# Help and advice on fitting Inkbird IDT-E2RH digital brew timer



## Rob92 (May 3, 2020)

Hi There,

Been following this group for a while and the advice on the threads has been invaluable. Cant seem to find anything that directly relates to this though so hoping someone could give me some direct advice, I've seen that there is also a "how to section" on CFUK wasn't sure where to ask the below but figured I would start with the rancilio experts 

Iv managed to fit a PID but my knowledge has its limits and im struggling to get my head around the wiring for this one.

I have the V5 Rancilio Silvia and the timer I purchased is the Inkbird IDT-E2RH. The aim of the timer will be to control the brew switch for e.g 30 seconds then cut out. From research prior to buying the timer, Its capable of doing what I need it to do but just dont know how connect the blooming thing to function on a espresso machine.

Does anyone have any experience with Inkbird timers or knowledge of timers that can advise how I need to wire this into the machine and what I need to connect up from the brew switch/what I connect into the Inkbird - Pictures of the timer and wiring diagram below. Not posted pictures of silvia internals, figure people will know on this particular thread. If you need picture though I can post 

Alternatively am I going at this in completely the wrong way, does the timer have to be connected up elsewhere on the machine and not at the brew switch? e.g into the power print?
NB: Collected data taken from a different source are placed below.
-- ==== Sys2Proof/Machine/PowMod.lean ====
section
/-! DEFINITION. POWMOD (spec R152, R153). -/

namespace Sys2Proof.Machine

/-- POWMOD rd, rs1, rs2, rs3 (R152): the modulus is checked before the exponent. -/
def execPowmod (rd rs1 rs2 rs3 : XReg) (s : State) : Out :=
  let b := s.getX rs1
  let e := s.getX rs2
  let m := s.getX rs3
  if m ≤ 0 then raise .param 1 s
  else if e < 0 then raise .param 2 s
  else commitX s rd (powmod b e m)

end Sys2Proof.Machine
end

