-- ==== Sys2Proof/Safety.lean ====
section
/-! DEFINITION. What the claims call a good state and a safe run: the invariants the spec gives the engine's state (R22, R29, R41, R42, R47,
R49, R247), and a run without a fault or a bus error. -/

namespace Sys2Proof.Machine

/-- The `(CAUSE, SUB)` pairs of R247: every pair a fault can record. -/
def faultPairs : List (BitVec 8 × BitVec 8) :=
  [ (1, 1), (1, 2), (1, 3), (1, 4), (1, 5), (1, 6), (1, 7), (1, 8),
    (2, 1), (2, 2),
    (3, 1), (3, 2), (3, 0x11), (3, 0x12),
    (4, 1), (4, 2),
    (5, 0),
    (6, 1),
    (7, 0) ]

/-- The invariant of the engine's state. -/
structure State.Inv (s : State) : Prop where
  /-- The parameters meet R7. -/
  params : s.env.params.wf = true
  /-- Every integer register holds a value of its width (R22). -/
  xFits : ∀ i, fits s.width (s.getX i) = true
  /-- So does every point coordinate (R22, R25). -/
  pFits : ∀ i, fits s.width (s.getPReg i).x = true ∧ fits s.width (s.getPReg i).y = true
  /-- So do the curve registers (R22, R29). -/
  curveFits : fits s.width s.ca = true ∧ fits s.width s.cb = true ∧ fits s.width s.cp = true
  /-- `EBUF` is in its canonical form, inside its depth, its coordinates of register width (R49). -/
  ebufWf : s.ebuf.wf = true
  ebufFits : ∀ je ∈ s.ebuf, je.1 < s.env.params.ebufDepth ∧ fits s.width je.2.1 = true ∧ fits s.width je.2.2 = true
  /-- `BUSY = 1` implies `DONE = 0` and `FAULT = 0` (R41). -/
  busyFlags : s.busy = true → s.done = false ∧ s.fault = false
  /-- `CAUSE ≠ 0` exactly when `FAULT = 1` (R41). -/
  causeIffFault : s.cause ≠ 0 ↔ s.fault = true
  /-- `FINFO = 0` whenever `FAULT = 0` (R42). -/
  finfoZero : s.fault = false → s.sub = 0
  /-- A pending fault is one of R247. -/
  faultPair : s.fault = true → (s.cause, s.sub) ∈ faultPairs
  /-- While `CV = 1`: `CP > 3`, and odd, since it passed the primality test (R29, R165). -/
  curveValid : s.cv = true → 3 < s.cp ∧ s.cp % 2 = 1
  /-- `ESEL` selects an entry of `EBUF`, or is 0 when there is none (R47). -/
  eselBound : s.esel.toNat < s.env.params.ebufDepth ∨ s.esel = 0
  /-- `ECNT` counts entries of `EBUF` (R48). -/
  ecntBound : s.ecnt.toNat ≤ s.env.params.ebufDepth

/-- No fault is pending and the last access was not refused. -/
def State.safe (s : State) : Bool := !s.fault && decide (s.env.response ≠ some .busError)

/-- A run of `n` steps from `s` all of whose states are safe. -/
def safeRun : Nat → State → Bool
  | 0, s => s.safe
  | n + 1, s =>
    s.safe &&
      match step s with
      | .next t => safeRun n t
      | .fault _ => false
      | .refused _ => false

end Sys2Proof.Machine
end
Help is greatly appreciated. Im also assuming any advice given could help others looking for an inexpensive way to add a auto brew timer.

As a side note I am familiar with the actual functioning of the timer as I've run some power through it and had a mess around with the settings.

Cheers


----------



## Rob92 (May 3, 2020)

So after a bit of fiddle and testing on a lamp... Manged to figure this out. For anyone looking to do the same the wiring details are below. All you need are various crimp connectors, Set from amazon is about £12, some wire and the Inkbird IDT-E2RH (£25 from amazon, if you have prime its next day  )

*Remove Neutral white wire from top left pin of brew switch, attach a new wire from this pin and connect to pin 7 on the Inkbird *

*White wire removed from top left pin of brew switch now gets connected to connector 8 on Inkbird (this is the neutral to the pump)*

*Piggy back connector a wire from the orange cable from the top right pin on the brew switch ( This is the live out to the Solenoid valve) Connect this to pin 9 on the inkbird*

*Finally jump a wire from pin 7 to 10 on the inkbird, this provides a neutral to the power on the timer.*

And thats it.

In terms of operating the timer you want to use single shot mode which is the A output. Dont put this on loop mode which uses output b, Otherwise it will count the 30 second brew time then count the b time and repeat A ect. Mine is set to 30 seconds but if you want to end early just switch of brew switch as usual.

Operating the inkbird when its wired in is fairly straightforward but if anyone has any questions be more than happy to help.

Already has the connectors and shizzle but if I had to say I reckon total value for this brew switch timer mod was less than £30.

Cheers

Rob


----------